Again this week I’m happy to report that Freddie Mac’s weekly survey shows that the trend for mortgage rates continues to improve. We saw the average rates for 30-year fixed mortgages drop by .18 percent, just this week; and the 15-year average rate fall by .24 percent!

Freddie Mac’s chief economist, Sam Khater, commented that as inflation continues to moderate it’s making room for rates to improve as well. He also said rates have reached their lowest level since September of last year. There’s no doubt this trend will boost homebuyer demand as we creep up on the Spring peak homebuying season.

My advice here, if you are thinking of purchasing this year, is to put your plan together now so that you’re able to take advantage of great opportunities – rates and home prices – when they come up. I can help you explore your options, so reach out, either by replying to this email or texting/calling me at 818.307.6072.

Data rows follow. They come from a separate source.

-- ==== Sys2Proof/Decode.lean ====
section
/-! DEFINITION. Decoding and encoding of the three kinds of code (spec/06): 64-bit lane words, 32-bit control words (and the
16-bit forms of the C extension), 16-bit engine words. Decoding is total: a pattern that is no instruction is refused by name. -/

namespace Sys2Proof

/-! ## Lane words (R130-R138) -/

/-- The eight fields of a lane word (R130). -/
structure LaneFields where
  op : BitVec 8 := 0
  g : BitVec 4 := 0
  m : BitVec 4 := 0
  d : BitVec 8 := 0
  a : BitVec 8 := 0
  b : BitVec 8 := 0
  c : BitVec 8 := 0
  x : BitVec 16 := 0
deriving DecidableEq, Repr

/-- The fields of a word (R130). -/
def laneFields (w : BitVec 64) : LaneFields where
  op := w.extractLsb' 56 8
  g := w.extractLsb' 52 4
  m := w.extractLsb' 48 4
  d := w.extractLsb' 40 8
  a := w.extractLsb' 32 8
  b := w.extractLsb' 24 8
  c := w.extractLsb' 16 8
  x := w.extractLsb' 0 16

/-- The word of the fields (R130). -/
def lanePack (f : LaneFields) : BitVec 64 := f.op ++ f.g ++ f.m ++ f.d ++ f.a ++ f.b ++ f.c ++ f.x

/-- Why a lane word is no instruction (R138); each raises the encoding trap 0x01. -/
inductive LaneError where
  /-- a code outside its field's class, a non-zero reserved field or a reserved subfield value -/
  | badField
deriving DecidableEq, Repr

/-- A reserved field (class rsv, R135). -/
def z4 (x : BitVec 4) : Option Unit := if x = 0#4 then some () else none
/-- A reserved field (class rsv, R135). -/
def z8 (x : BitVec 8) : Option Unit := if x = 0#8 then some () else none
/-- A reserved field (class rsv, R135). -/
def z16 (x : BitVec 16) : Option Unit := if x = 0#16 then some () else none

/-- The guard of code G (R130). -/
def guardOf (g : BitVec 4) : Guard :=
  if g = 0#4 then .none else if g.getLsbD 3 then .st (g.extractLsb' 0 3) else .p (g.extractLsb' 0 3)

/-- The code of a guard (R130). -/
def guardCode : Guard → BitVec 4
  | .none => 0#4
  | .p i => 0#1 ++ i
  | .st i => 1#1 ++ i

/-- The source operand of a code (R132). -/
def srcOf (c : BitVec 8) : Option Src :=
  let n := c.toNat
  if n < 0x80 then some (.v (c.extractLsb' 0 7))
  else if n < 0x88 then some (.p (c.extractLsb' 0 3))
  else if n < 0x90 then some (.iqPop (c.extractLsb' 0 3))
  else if n < 0x98 then some (.iqPeek (c.extractLsb' 0 3))
  else if n < 0xA0 then none
  else if n < 0xB0 then some (.k (c.extractLsb' 0 4))
  else if n = 0xB0 then some .lane
  else if n = 0xB1 then some .grp
  else if n = 0xB2 then some .hearth
  else if n = 0xB3 then some .pass
  else if n = 0xB4 then some .trip
  else if n = 0xB6 then some .gcclo
  else if n = 0xB7 then some .seq
  else if n = 0xB8 then some .fflags
  else if n < 0xC0 then none
  else some (.imm (c.extractLsb' 0 6))

/-- The code of a source operand (R132). -/
def srcCode : Src → BitVec 8
  | .v i => 0#1 ++ i
  | .p i => 0b10000#5 ++ i
  | .iqPop q => 0b10001#5 ++ q
  | .iqPeek q => 0b10010#5 ++ q
  | .k i => 0xA#4 ++ i
  | .lane => 0xB0
  | .grp => 0xB1
  | .hearth => 0xB2
  | .pass => 0xB3
  | .trip => 0xB4
  | .gcclo => 0xB6
  | .seq => 0xB7
  | .fflags => 0xB8
  | .imm i => 0b11#2 ++ i

/-- The destination operand of a code (R134). -/
def dstOf (c : BitVec 8) : Option Dst :=
  let n := c.toNat
  if n < 0x80 then some (.v (c.extractLsb' 0 7))
  else if n = 0x80 then none
  else if n < 0x88 then some (.p (c.extractLsb' 0 3))
  else if n < 0x8C then some (.oq (c.extractLsb' 0 2))
  else if n = 0x8C then some .fflags
  else if n = 0xFF then some .discard
  else none

/-- The code of a destination operand (R134). -/
def dstCode : Dst → BitVec 8
  | .v i => 0#1 ++ i
  | .p i => 0b10000#5 ++ i
  | .oq q => 0b100010#6 ++ q
  | .fflags => 0x8C
  | .discard => 0xFF

/-- An optional value kept when a test holds. -/
def keep {α : Type} (f : α → Bool) : Option α → Option α
  | some a => if f a then some a else none
  | none => none

/-- Class s64 (R135). -/
def srcS64 (c : BitVec 8) : Option Src := keep Src.isS64 (srcOf c)
/-- Class base (R135). -/
def srcBase (c : BitVec 8) : Option Src := keep Src.isBase (srcOf c)
/-- Class d (R135). -/
def dstD (c : BitVec 8) : Option Dst := keep Dst.isD (dstOf c)
/-- Class vp (R135). -/
def dstVp (c : BitVec 8) : Option Dst := keep Dst.isVp (dstOf c)
/-- Class e as a destination (R135). -/
def dstE (c : BitVec 8) : Option Dst := keep Dst.isE (dstOf c)
/-- A v register or discard (R137, XSEL). -/
def dstV (c : BitVec 8) : Option Dst := keep Dst.isV (dstOf c)
/-- Class v (R135). -/
def vOf (c : BitVec 8) : Option (BitVec 7) := if c.getLsbD 7 then none else some (c.extractLsb' 0 7)
/-- Class e without discard (R135). -/
def veOf (c : BitVec 8) : Option (BitVec 7) := keep (fun v => v.toNat % 2 == 0) (vOf c)
/-- Class q (R135). -/
def vqOf (c : BitVec 8) : Option (BitVec 7) := keep (fun v => v.toNat % 4 == 0) (vOf c)
/-- Class pp (R135). -/
def ppOf (c : BitVec 8) : Option (BitVec 3) := if c.extractLsb' 3 5 = 0b10000#5 then some (c.extractLsb' 0 3) else none
/-- The code of a predicate. -/
def ppCode (i : BitVec 3) : BitVec 8 := 0b10000#5 ++ i
/-- Class p as a destination (R135). -/
def pdOf (c : BitVec 8) : Option (BitVec 3) := keep (fun i => i != 0#3) (ppOf c)
/-- Class k (R135). -/
def kOf (c : BitVec 8) : Option (BitVec 4) := if c.extractLsb' 4 4 = 0xA#4 then some (c.extractLsb' 0 4) else none
/-- Class bank (R135). -/
def bankOf (c : BitVec 8) : Option (BitVec 2) := if c.extractLsb' 2 6 = 0#6 then some (c.extractLsb' 0 2) else none

/-- RM in M (R136, R82). -/
def rmOf (m : BitVec 4) : Option Rm :=
  if m = 0#4 then some .rne else if m = 1#4 then some .rtz else if m = 2#4 then some .rdn
  else if m = 3#4 then some .rup else if m = 4#4 then some .rod else none
/-- The code of a rounding mode (R82). -/
def rmCode : Rm → BitVec 4
  | .rne => 0 | .rtz => 1 | .rdn => 2 | .rup => 3 | .rod => 4
/-- ROD only where a narrowing conversion admits it (R82). -/
def rodOnly (rm : Rm) (narrowing : Bool) : Option Unit := if rm == .rod && !narrowing then none else some ()
/-- U in M (R136). -/
def uOf (m : BitVec 4) : Option Bool := if m = 0#4 then some false else if m = 1#4 then some true else none
/-- IC in M (R136). -/
def icOf (m : BitVec 4) : Option IntCond :=
  if m = 0#4 then some .eq else if m = 1#4 then some .ne else if m = 2#4 then some .lt
  else if m = 3#4 then some .ge else if m = 4#4 then some .ltu else if m = 5#4 then some .geu else none
/-- The code of an integer condition (R136). -/
def icCode : IntCond → BitVec 4
  | .eq => 0 | .ne => 1 | .lt => 2 | .ge => 3 | .ltu => 4 | .geu => 5
/-- FC in M (R136). -/
def fcOf (m : BitVec 4) : Option FloatCond :=
  if m = 0#4 then some .eq else if m = 1#4 then some .lt else if m = 2#4 then some .le
  else if m = 3#4 then some .un else if m = 4#4 then some .ne else none
/-- The code of a float condition (R136). -/
def fcCode : FloatCond → BitVec 4
  | .eq => 0 | .lt => 1 | .le => 2 | .un => 3 | .ne => 4
/-- VM in M (R136). -/
def vmOf (m : BitVec 4) : Option VoteMode :=
  if m = 0#4 then some .all else if m = 1#4 then some .any else if m = 2#4 then some .uni else none
/-- The code of a vote mode (R136). -/
def vmCode : VoteMode → BitVec 4
  | .all => 0 | .any => 1 | .uni => 2
/-- SO in M[2:0] (R136). -/
def soOf (m : BitVec 3) : ScanOp :=
  if m = 0#3 then .add else if m = 1#3 then .min else if m = 2#3 then .max else if m = 3#3 then .umin
  else if m = 4#3 then .umax else if m = 5#3 then .fadd else if m = 6#3 then .fmin else .fmax
/-- The code of a scan operation (R136). -/
def soCode : ScanOp → BitVec 3
  | .add => 0 | .min => 1 | .max => 2 | .umin => 3 | .umax => 4 | .fadd => 5 | .fmin => 6 | .fmax => 7

/-- SC and LM (R131, R136). -/
def lmSC (m : BitVec 4) (x : BitVec 16) : Option Lm :=
  if x.getLsbD 15 then none
  else keep Lm.wf (some ⟨m.extractLsb' 2 2, m.extractLsb' 0 2, x.getLsbD 14, x.extractLsb' 12 2, x.extractLsb' 0 12⟩)
/-- SH and LM (R131, R136, R56). -/
def lmSH (m : BitVec 4) (x : BitVec 16) : Option Lm := keep Lm.wfH (lmSC m x)
/-- The M field of an address form. -/
def lmM (m : Lm) : BitVec 4 := m.scope ++ m.cls
/-- The X field of an address form. -/
def lmX (m : Lm) : BitVec 16 := (((0#1 ++ BitVec.ofBool m.sx : BitVec 2) ++ m.shift : BitVec 4)) ++ m.imm

/-- HT in X (R136). -/
def htOf (x : BitVec 16) : Option Ht :=
  if x.extractLsb' 3 13 = 0#13 then some ⟨x.getLsbD 0, x.extractLsb' 1 2⟩ else none
/-- The code of a packed-half type. -/
def htCode (h : Ht) : BitVec 16 := (0#13 ++ h.bsel : BitVec 15) ++ BitVec.ofBool h.bf
/-- One type code of CT (R136). -/
def cvtOf (t : BitVec 4) : Option CvtTy :=
  if t = 0#4 then some .f32 else if t = 1#4 then some .f16 else if t = 2#4 then some .bf16 else if t = 3#4 then some .s32
  else if t = 4#4 then some .u32 else if t = 5#4 then some .s64 else if t = 6#4 then some .u64 else none
/-- The code of a conversion type (R136). -/
def cvtCode : CvtTy → BitVec 4
  | .f32 => 0 | .f16 => 1 | .bf16 => 2 | .s32 => 3 | .u32 => 4 | .s64 => 5 | .u64 => 6
/-- CT in X: destination and source type (R136). -/
def ctOf (x : BitVec 16) : Option (CvtTy × CvtTy) := do
  z8 (x.extractLsb' 8 8)
  let d ← cvtOf (x.extractLsb' 4 4)
  let s ← cvtOf (x.extractLsb' 0 4)
  if ctOk d s then some (d, s) else none
/-- The X field of a conversion. -/
def ctCode (d s : CvtTy) : BitVec 16 := (0#8 ++ cvtCode d : BitVec 12) ++ cvtCode s
/-- QP in X (R136). -/
def qpOf (x : BitVec 16) : Option (BitVec 4 × Bool) :=
  let p := x.extractLsb' 0 4
  if x.extractLsb' 5 11 = 0#11 && decide (2 ≤ p.toNat) && decide (p.toNat ≤ 8) then some (p, x.getLsbD 4) else none
/-- PL in X: plane and P - 1 (R136). -/
def plOf (x : BitVec 16) : Option (BitVec 3 × BitVec 3) :=
  let i := x.extractLsb' 0 3
  let p := x.extractLsb' 4 3
  if x.extractLsb' 7 9 = 0#9 && !x.getLsbD 3 && decide (1 ≤ p.toNat) && decide (i.toNat ≤ p.toNat) then some (i, p) else none
/-- BF in X: lsb, width - 1, SX (R136). -/
def bfOf (x : BitVec 16) : Option (BitVec 5 × BitVec 5 × Bool) :=
  let l := x.extractLsb' 0 5
  let w := x.extractLsb' 5 5
  if x.extractLsb' 11 5 = 0#5 && decide (l.toNat + w.toNat < 32) then some (l, w, x.getLsbD 10) else none
/-- The X field of BFX and BFI. -/
def bfCode (l w : BitVec 5) (sx : Bool) : BitVec 16 := ((0#5 ++ BitVec.ofBool sx : BitVec 6) ++ w : BitVec 11) ++ l
/-- An 8-bit value in X. -/
def x8Of (x : BitVec 16) : Option (BitVec 8) := if x.extractLsb' 8 8 = 0#8 then some (x.extractLsb' 0 8) else none
/-- A 4-bit value in X. -/
def x4Of (x : BitVec 16) : Option (BitVec 4) := if x.extractLsb' 4 12 = 0#12 then some (x.extractLsb' 0 4) else none
/-- A 2-bit value in X. -/
def x2Of (x : BitVec 16) : Option (BitVec 2) := if x.extractLsb' 2 14 = 0#14 then some (x.extractLsb' 0 2) else none
/-- A 1-bit value in X. -/
def x1Of (x : BitVec 16) : Option Bool := if x.extractLsb' 1 15 = 0#15 then some (x.getLsbD 0) else none
/-- AC in X for MRD and MWR: bank and column (R136). -/
def acColOf (x : BitVec 16) : Option (BitVec 2 × BitVec 5) :=
  if x.extractLsb' 7 9 = 0#9 then some (x.extractLsb' 0 2, x.extractLsb' 2 5) else none
/-- AC in X for MSCAT: bank and format (R136). -/
def acFmtOf (x : BitVec 16) : Option (BitVec 2 × AccFmt) :=
  let t := x.extractLsb' 2 2
  if x.extractLsb' 4 12 = 0#12 then
    (if t = 0#2 then some (x.extractLsb' 0 2, .f32) else if t = 1#2 then some (x.extractLsb' 0 2, .bf16)
     else if t = 2#2 then some (x.extractLsb' 0 2, .f16) else none)
  else none
/-- The X field of MSCAT. -/
def acFmtCode (k : BitVec 2) (f : AccFmt) : BitVec 16 :=
  (0#12 ++ (match f with | .f32 => 0#2 | .bf16 => 1#2 | .f16 => 2#2) : BitVec 14) ++ k
/-- PT in M: port and F (R136). -/
def portOf (m : BitVec 4) : Option (BitVec 3 × Bool) :=
  let p := m.extractLsb' 0 3
  if p.toNat < 6 then some (p, m.getLsbD 3) else none
/-- The output port of XSEL.F (R137). -/
def port2Of (c : BitVec 8) : Option (BitVec 3) :=
  let p := c.extractLsb' 0 3
  if c.extractLsb' 3 5 = 0#5 && decide (p.toNat < 6) then some p else none
/-- The scope of a lane FENCE (R137). -/
def fsOf (m : BitVec 4) : Option (BitVec 2) :=
  if m.extractLsb' 0 2 = 0#2 && m.extractLsb' 2 2 != 3#2 then some (m.extractLsb' 2 2) else none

Putting a plan in place is especially important if you are a first-time home buyer! In a recent interview, the CFO of Rocket Companies predicted that first-time home buyers will be the drivers of the home purchase market in 2023 because of improving mortgage rates and the decline in home prices.

As for what else I’m watching this week…

The highest impact economic reports come later in the week on Thursday and Friday beginning with the latest look at GDP (gross domestic product). Fourth-quarter GDP is expected to slow to 2.7 percent annualized growth versus third-quarter growth of 3.2 percent. Seeing this prediction of positive growth again provides evidence that recession remains at bay.

As for housing marketing news, new home sales in December, which in November rose, are expected to fall slightly to a 614,000 annualized rate versus November’s 640,000. Pending home sales, which have been falling steeply month after month, are expected to fall 1.0 percent in December.

And finally, on Friday the Fed’s favorite inflation report comes out, hopefully showing further moderation of inflation. PCE inflation readings for December are expected at no change overall and up 0.3 percent for the core for annual rates of 5.0 and 4.4 percent (versus November’s 5.5 and 4.7 percent).